The Financial Industry Regulatory Authority today launched a review of its rules to determine whether they are effective and their costs and benefits are in line with the securities industry's expectations, according to regulatory notices.
 
FINRA embarked on the effort by asking Wall Street to submit comments and data about current rules on advertising and marketing, as well as those for gift-giving, according to the notices.
 
Among the details Finra wants to know is whether the rules have addressed problems they were aimed at resolving and if any of them include ambiguities.
 
Finra's "retrospective rule review," in the planning stages since late 2012, is an effort to determine whether the current rules are achieving their investor protection goals while not imposing unnecessary cost burdens on the industry, said Robert Colby, Finra's chief legal officer. "Rules go out of date, or sometimes they don't work as planned," he said in an interview.
 
The process could lead to developing new industry rules and changing existing ones, Colby said.

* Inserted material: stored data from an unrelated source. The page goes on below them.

-- ==== Sys2Proof/Laws/Commands.lean ====
section
/-!
SUPPORT. Sys2Proof/Laws/Commands.lean: what a command given by a register write does once it is accepted, and that
nothing follows an action that leaves the device calm.
-/
namespace Sys2Proof.Machine

/-- An accepted command does what its body does, and completes with the body's code. -/
theorem command_does {who : Who} {r : Reg} {i : Nat} {body : Act Nat} {s : State} {Q : Unit → State → Prop}
    (h : s.takes who r i) (hb : body.Does s fun c t => Q () (t.upd (.bus who.val { code := c, data := 0 }))) :
    (command who r i body).Does s Q := by
  obtain ⟨h1, h2⟩ := h
  refine Act.Does.get_bind ?_
  simp only [h1, h2, Bool.not_true, Bool.false_eq_true, if_false, if_true]
  exact hb.bind fun c t hq => Act.Does.make hq

/-- A loop whose every pass does nothing. -/
theorem Act.Does.idleLoop {β γ : Type} {f : γ → β → Act (ForInStep β)} {s : State} {b : β} :
    ∀ (l : List γ), (∀ c ∈ l, (f c b).Does s fun r t => r = .yield b ∧ t = s) →
      (forIn l b f : Act β).Does s fun r t => r = b ∧ t = s
  | [], _ => Act.Does.pure ⟨rfl, rfl⟩
  | c :: l, h => by
    rw [List.forIn_cons]
    refine (h c List.mem_cons_self).bind fun r t hr => ?_
    obtain ⟨rfl, rfl⟩ := hr
    exact Act.Does.idleLoop l fun d hd => h d (List.mem_cons_of_mem _ hd)

/-- A loop over nothing. -/
theorem Act.Does.emptyLoop {β γ : Type} {f : γ → β → Act (ForInStep β)} {s : State} {b : β} {l : List γ}
    (h : l.isEmpty = true) : (forIn l b f : Act β).Does s fun r t => r = b ∧ t = s :=
  Act.Does.idleLoop l fun c hc => by rw [List.isEmpty_iff.mp h] at hc; exact absurd hc List.not_mem_nil

/-- An action that is a loop after a look at the state does nothing where the loop does nothing. -/
theorem Act.Does.idle {f : State → Act PUnit} {s : State} (h : (f s).Does s fun r t => r = ⟨⟩ ∧ t = s) :
    (Act.get >>= f).Does s fun _ t => t = s := (Act.Does.get_bind h).mono fun _ _ h => h.2

/-- Nothing times out where nothing is past its timeout. -/
theorem expireWaits_idle {s : State} (h : s.onTime = true) : expireWaits.Does s fun _ t => t = s := by
  refine Act.Does.idle (Act.Does.emptyLoop ?_)
  simp only [State.onTime, Bool.and_eq_true, List.all_eq_true, Bool.not_eq_true'] at h
  rw [List.filter_eq_nil_iff.mpr fun w hw => by simp [h.1 w hw]]
  rfl

theorem expireBarges_idle {s : State} (h : s.onTime = true) : expireBarges.Does s fun _ t => t = s := by
  refine Act.Does.idle (Act.Does.emptyLoop ?_)
  simp only [State.onTime, Bool.and_eq_true, List.all_eq_true, Bool.not_eq_true'] at h
  rw [List.filter_eq_nil_iff.mpr fun w hw => by simp [h.2 w hw]]
  rfl

/-- Settling a quiet device does nothing. -/
theorem settleBarges_idle {s : State} (h : s.quiet = true) : settleBarges.Does s fun _ t => t = s := by
  refine Act.Does.idle (Act.Does.idleLoop _ fun c hc => ?_)
  simp only [State.quiet, Bool.and_eq_true, List.all_eq_true, Option.isNone_iff_eq_none] at h
  simp only [h.1.1.1.1.1.1.1.1.1.1.1 c hc]
  exact Act.Does.pure_bind (Act.Does.pure ⟨rfl, rfl⟩)

theorem settleKernels_idle {s : State} (h : s.quiet = true) : settleKernels.Does s fun _ t => t = s := by
  refine Act.Does.idle (Act.Does.idleLoop _ fun c hc => ?_)
  simp only [State.quiet, Bool.and_eq_true, List.all_eq_true, Bool.not_eq_true'] at h
  have h1 := h.1.1.1.1.1.1.1.1.1.1.2 c hc
  obtain ⟨n, x⟩ := c
  dsimp only at h1 ⊢
  cases hk : x.kern with
  | none => exact Act.Does.pure_bind (Act.Does.pure ⟨rfl, rfl⟩)
  | some k =>
    simp only [hk, Option.any_some, Kernel.settles] at h1 ⊢
    cases hw : k.wait with
    | none => exact Act.Does.pure_bind (Act.Does.pure ⟨rfl, rfl⟩)
    | some w =>
      simp only [hw] at h1
      simp only [h1, Bool.false_eq_true, if_false]
      exact Act.Does.pure_bind (Act.Does.pure ⟨rfl, rfl⟩)

/-- Placing a request in PLAN's order adds it and no other. -/
theorem State.mem_placePlan (s : State) (r x : PlanReq) : ∀ l : List PlanReq, x ∈ s.placePlan r l ↔ x = r ∨ x ∈ l
  | [] => by simp [State.placePlan]
  | y :: t => by
    have h := State.mem_placePlan s r x t
    unfold State.placePlan
    split
    · simp
    · simp only [List.mem_cons, h]; tauto

/-- PLAN's order is an order of the requests under way (R332). -/
@[simp] theorem State.mem_planOrder (s : State) (x : PlanReq) : x ∈ s.planOrder ↔ x ∈ s.plan.requests := by
  unfold State.planOrder
  induction s.plan.requests with
  | nil => simp
  | cons r t ih => simp [State.mem_placePlan, ih]

theorem settlePlans_idle {s : State} (h : s.quiet = true) : settlePlans.Does s fun _ t => t = s := by
  refine Act.Does.idle (Act.Does.idleLoop _ fun r hr => ?_)
  simp only [State.quiet, Bool.and_eq_true, List.all_eq_true, Bool.not_eq_true', Option.isNone_iff_eq_none] at h
  have h1 := h.1.1.1.1.1.1.1.1.1.2 r ((s.mem_planOrder r).mp hr)
  simp only [planNext, h1.1, h1.2, Bool.false_eq_true, if_false, Option.map_none]
  exact Act.Does.pure_bind (Act.Does.pure ⟨rfl, rfl⟩)

theorem settleSubs_idle {s : State} (h : s.quiet = true) : settleSubs.Does s fun _ t => t = s := by
  simp only [State.quiet, Bool.and_eq_true] at h
  exact Act.Does.idle (Act.Does.emptyLoop h.1.1.1.1.1.1.1.1.2)

theorem settleEpochs_idle {s : State} (h : s.quiet = true) : settleEpochs.Does s fun _ t => t = s := by
  simp only [State.quiet, Bool.and_eq_true] at h
  refine Act.Does.get_bind ((Act.Does.emptyLoop h.1.1.1.1.1.1.2).bind fun _ t ht => ?_)
  rw [ht.2]
  exact (Act.Does.emptyLoop h.1.1.1.1.1.1.1.2).mono fun _ _ h => h.2

theorem settleGrids_idle {s : State} (h : s.quiet = true) : settleGrids.Does s fun _ t => t = s := by
  simp only [State.quiet, Bool.and_eq_true] at h
  exact Act.Does.idle (Act.Does.emptyLoop h.1.1.1.2)

theorem settleLoads_idle {s : State} (h : s.quiet = true) : settleLoads.Does s fun _ t => t = s := by
  simp only [State.quiet, Bool.and_eq_true] at h
  exact Act.Does.idle (Act.Does.emptyLoop h.1.1.2)

theorem settleSubmits_idle {s : State} (h : s.quiet = true) : settleSubmits.Does s fun _ t => t = s := by
  simp only [State.quiet, Bool.and_eq_true] at h
  exact Act.Does.idle (Act.Does.emptyLoop h.1.2)

theorem settleStewards_idle {s : State} (h : s.quiet = true) : settleStewards.Does s fun _ t => t = s := by
  simp only [State.quiet, Bool.and_eq_true] at h
  exact Act.Does.idle (Act.Does.emptyLoop h.2)

/-- What does nothing goes before. -/
theorem Act.Does.after_idle {β : Type} {x : Act PUnit} {f : PUnit → Act β} {s : State} {Q : β → State → Prop}
    (hx : x.Does s fun _ t => t = s) (hf : (f ⟨⟩).Does s Q) : (x >>= f).Does s Q :=
  hx.bind fun _ _ e => e ▸ hf

/-- Where nothing is past its timeout, and an action leaves nothing open, a command is just that action. -/
theorem settled_does {x : Act Unit} {s : State} {Q : Unit → State → Prop} (h : s.onTime = true)
    (hx : x.Does s fun a t => Q a t ∧ t.quiet = true) : (settled x).Does s Q := by
  refine Act.Does.after_idle (expireWaits_idle h) (Act.Does.after_idle (expireBarges_idle h) ?_)
  refine hx.bind fun _ t ht => ?_
  obtain ⟨hq, ht⟩ := ht
  refine Act.Does.after_idle (settleStewards_idle ht) (Act.Does.after_idle (settleSubmits_idle ht) ?_)
  refine Act.Does.after_idle (settleGrids_idle ht) (Act.Does.after_idle (settleLoads_idle ht) ?_)
  refine (Act.Does.idleLoop (s := t) _ fun _ _ => ?_).mono fun _ u hu => hu.2 ▸ hq
  refine Act.Does.after_idle (settleBarges_idle ht) (Act.Does.after_idle (settleKernels_idle ht) ?_)
  refine Act.Does.after_idle (settleEpochs_idle ht) (Act.Does.after_idle (settleSubs_idle ht) ?_)
  exact Act.Does.after_idle (settlePlans_idle ht) (Act.Does.pure ⟨rfl, rfl⟩)

/-- A command completes with what its action does. -/
theorem State.does_of {s : State} {c : Instr} {x : Act Unit} {post : State → Prop} (e : exec c s = Act.outcome x s)
    (h : x.Does s fun _ t => post t) : s.does c post := ⟨_, e, h.after⟩

end Sys2Proof.Machine
end

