/-- Settles O48: each function's transfer runs as its own lemma says. -/
theorem sdioFunctionsTransfer : Obligations.SdioFunctionsTransfer := by
  intro s hReach hCalm
  refine ⟨fun a bs hAligned hWhole hLow hHigh => ⟨?_, fun win hOpen => ?_⟩, fun a n hAligned hWhole hLow hHigh hWf => ?_,
    fun fixed a r i j hAligned hLow hHigh hReg hClear hNone hSeeds hMay => ?_, fun w fixed a n bs hFits hOdd => ?_,
    fun n hHolds hFits => ?_, fun n pa bs hFits hPlace hRegion => ⟨fun hLen hLive => ?_, fun hSound => ?_⟩⟩
  · exact cmd53_write_does hReach hCalm hAligned hWhole hLow hHigh
  · exact sdioAbort_does hReach hCalm hWhole hLow hHigh hOpen
  · exact cmd53_read_does hReach hCalm hAligned hWhole hLow hHigh hWf
  · exact cmd53_aperture_does hReach hCalm hAligned hLow hHigh hReg hClear hNone hSeeds hMay
  · exact cmd53_unaligned_does hReach hCalm hFits hOdd
  · exact telemetryRead_does hReach hHolds hFits
  · exact stagingWrite_does hReach hCalm hFits hPlace hRegion hLen hLive
  · exact stagingRead_does hReach hCalm hFits hPlace hSound

end Sys2Proof.Machine

/-!
PROOF. Clock steps, the governor and the budget (R45, R423, R424, R426, Table 21.6).
-/
namespace Sys2Proof.Machine

variable {s t u : State} {e : Nat}

/-- What an action does, with the fields and the registers it leaves. -/
theorem Act.Writes.keeping {α : Type} {x : Act α} {l : List Fld} {p : Nat → Prop} {Q : α → State → Prop} (h : x.Writes l)
    (hKeeps : ∀ o, p o → x.KeepsReg o) (hQ : x.Does s Q) :
    x.Does s fun a t => s.SameBut l t ∧ (∀ o, p o → t.regs.find o = s.regs.find o) ∧ Q a t := by
  obtain ⟨a, t, hSame, hRun⟩ := h s
  exact fun k => ⟨a, t, ⟨hSame, fun o ho => (hKeeps o ho s).of_run hRun, hQ.of_run hRun⟩, hRun k⟩

/-- A state that differs in its registers only. -/
theorem State.SameBut.eq_regs (h : s.SameBut [.regs] t) : t = { s with regs := t.regs } :=
  State.ext_fld fun f => by
    cases f with
    | regs => rfl
    | _ => exact h _ (by decide)

/-! ## Clock steps (R45, R427) -/

theorem target_lt (s : State) (e : Nat) : s.target e < 32 := field_lt _ 12 8

theorem cap_lt (s : State) (e : Nat) : s.cap e < 32 := by
  have hLt := field_lt (s.rg .thermCap (e / 6)) (5 * (e % 6) + 4) (5 * (e % 6))
  rwa [show 5 * (e % 6) + 4 + 1 - 5 * (e % 6) = 5 by omega] at hLt

theorem engFclk_off_ne {e e' : Nat} (h : e' ≠ e) : Reg.off .engFclk e' 0 ≠ Reg.off .engFclk e 0 := by
  simp only [Reg.off, Reg.row]
  omega

/-- A step has been asked for of one engine. -/
structure State.Targeted (s : State) (e m : Nat) (t : State) : Prop where
  same : s.SameBut [.regs] t
  others : ∀ o, o ≠ Reg.off .engFclk e 0 → t.regs.find o = s.regs.find o
  target : s.raised e = false → t.target e = m

theorem setTarget_does (e n : Nat) : (setTarget e n).Does s fun _ t => s.Targeted e (min n (s.cap e)) t := by
  have hCap := cap_lt s e
  have hTarget : (setTarget e n).Does s fun _ t => s.raised e = false → t.target e = min n (s.cap e) := by
    refine Act.Does.get_bind (Act.Does.regField_bind (Act.Does.get_bind (Act.Does.make fun h => ?_)))
    rw [State.target, State.rf_setField_other _ (.inr (by decide)), State.rf_setField_same _ (by decide), h]
    exact Nat.mod_eq_of_lt (by simp only [Bool.false_eq_true, if_false]; omega)
  exact ((writes_setTarget e n (l := [.regs]) (by simp)).keeping (fun o ho => keepsReg_setTarget e n ho) hTarget).mono
    fun _ _ ht => ⟨ht.1, ht.2.1, ht.2.2⟩

theorem State.cap_of_find (h : t.regs.find (Reg.off .thermCap (e / 6) 0) = s.regs.find (Reg.off .thermCap (e / 6) 0)) :
    t.cap e = s.cap e := by rw [State.cap, State.rf, State.rg_eq_of_find h]; rfl

theorem State.target_of_find (h : t.regs.find (Reg.off .engFclk e 0) = s.regs.find (Reg.off .engFclk e 0)) :
    t.target e = s.target e := by rw [State.target, State.rf, State.rg_eq_of_find h]; rfl

theorem State.raised_of_sameBut {l : List Fld} (h : s.SameBut l t) (hl : Fld.therm ∉ l) : t.raised e = s.raised e := by
  rw [State.raised, show t.therm = s.therm from h .therm hl]; rfl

Some rules, however, may stay the same.
 
Some investor advocates worry that complaints from the industry about costs the regulations impose could lead to weakening investor protection standards.
 
FINRA launched a related effort in 2012 to scrutinize more deeply the potential costs and benefits of new industry rules and changes it is developing. The move came, in part, because the U.S. Securities and Exchange Commission, which must review and approve changes to Finra's rules, told the regulator to "better support" the economic aspects of its proposals, Colby said at the time.
 
The SEC became more concerned about costs and benefits of industry rules when a federal court threw out an important part of the Dodd-Frank financial oversight law involving shareholders' ability to nominate corporate directors, saying the agency's economic analysis was flawed.
 
Those concerns appear to be trickling down to rules from self-regulatory groups that the SEC must review and approve.
 
Last year, Finra hired its first chief economist, Jonathan Sokobin, to help oversee the so-called "cost benefit analysis" associated with developing new industry rules. Finra also published a framework for its process last September.
 
Finra plans to conduct the reviews of different rules on an ongoing basis, the regulator said. Factors it will consider to select the rules will include feedback from members about rules that frequently raise questions and federal laws that may override FINRA's ability to change rules, it said.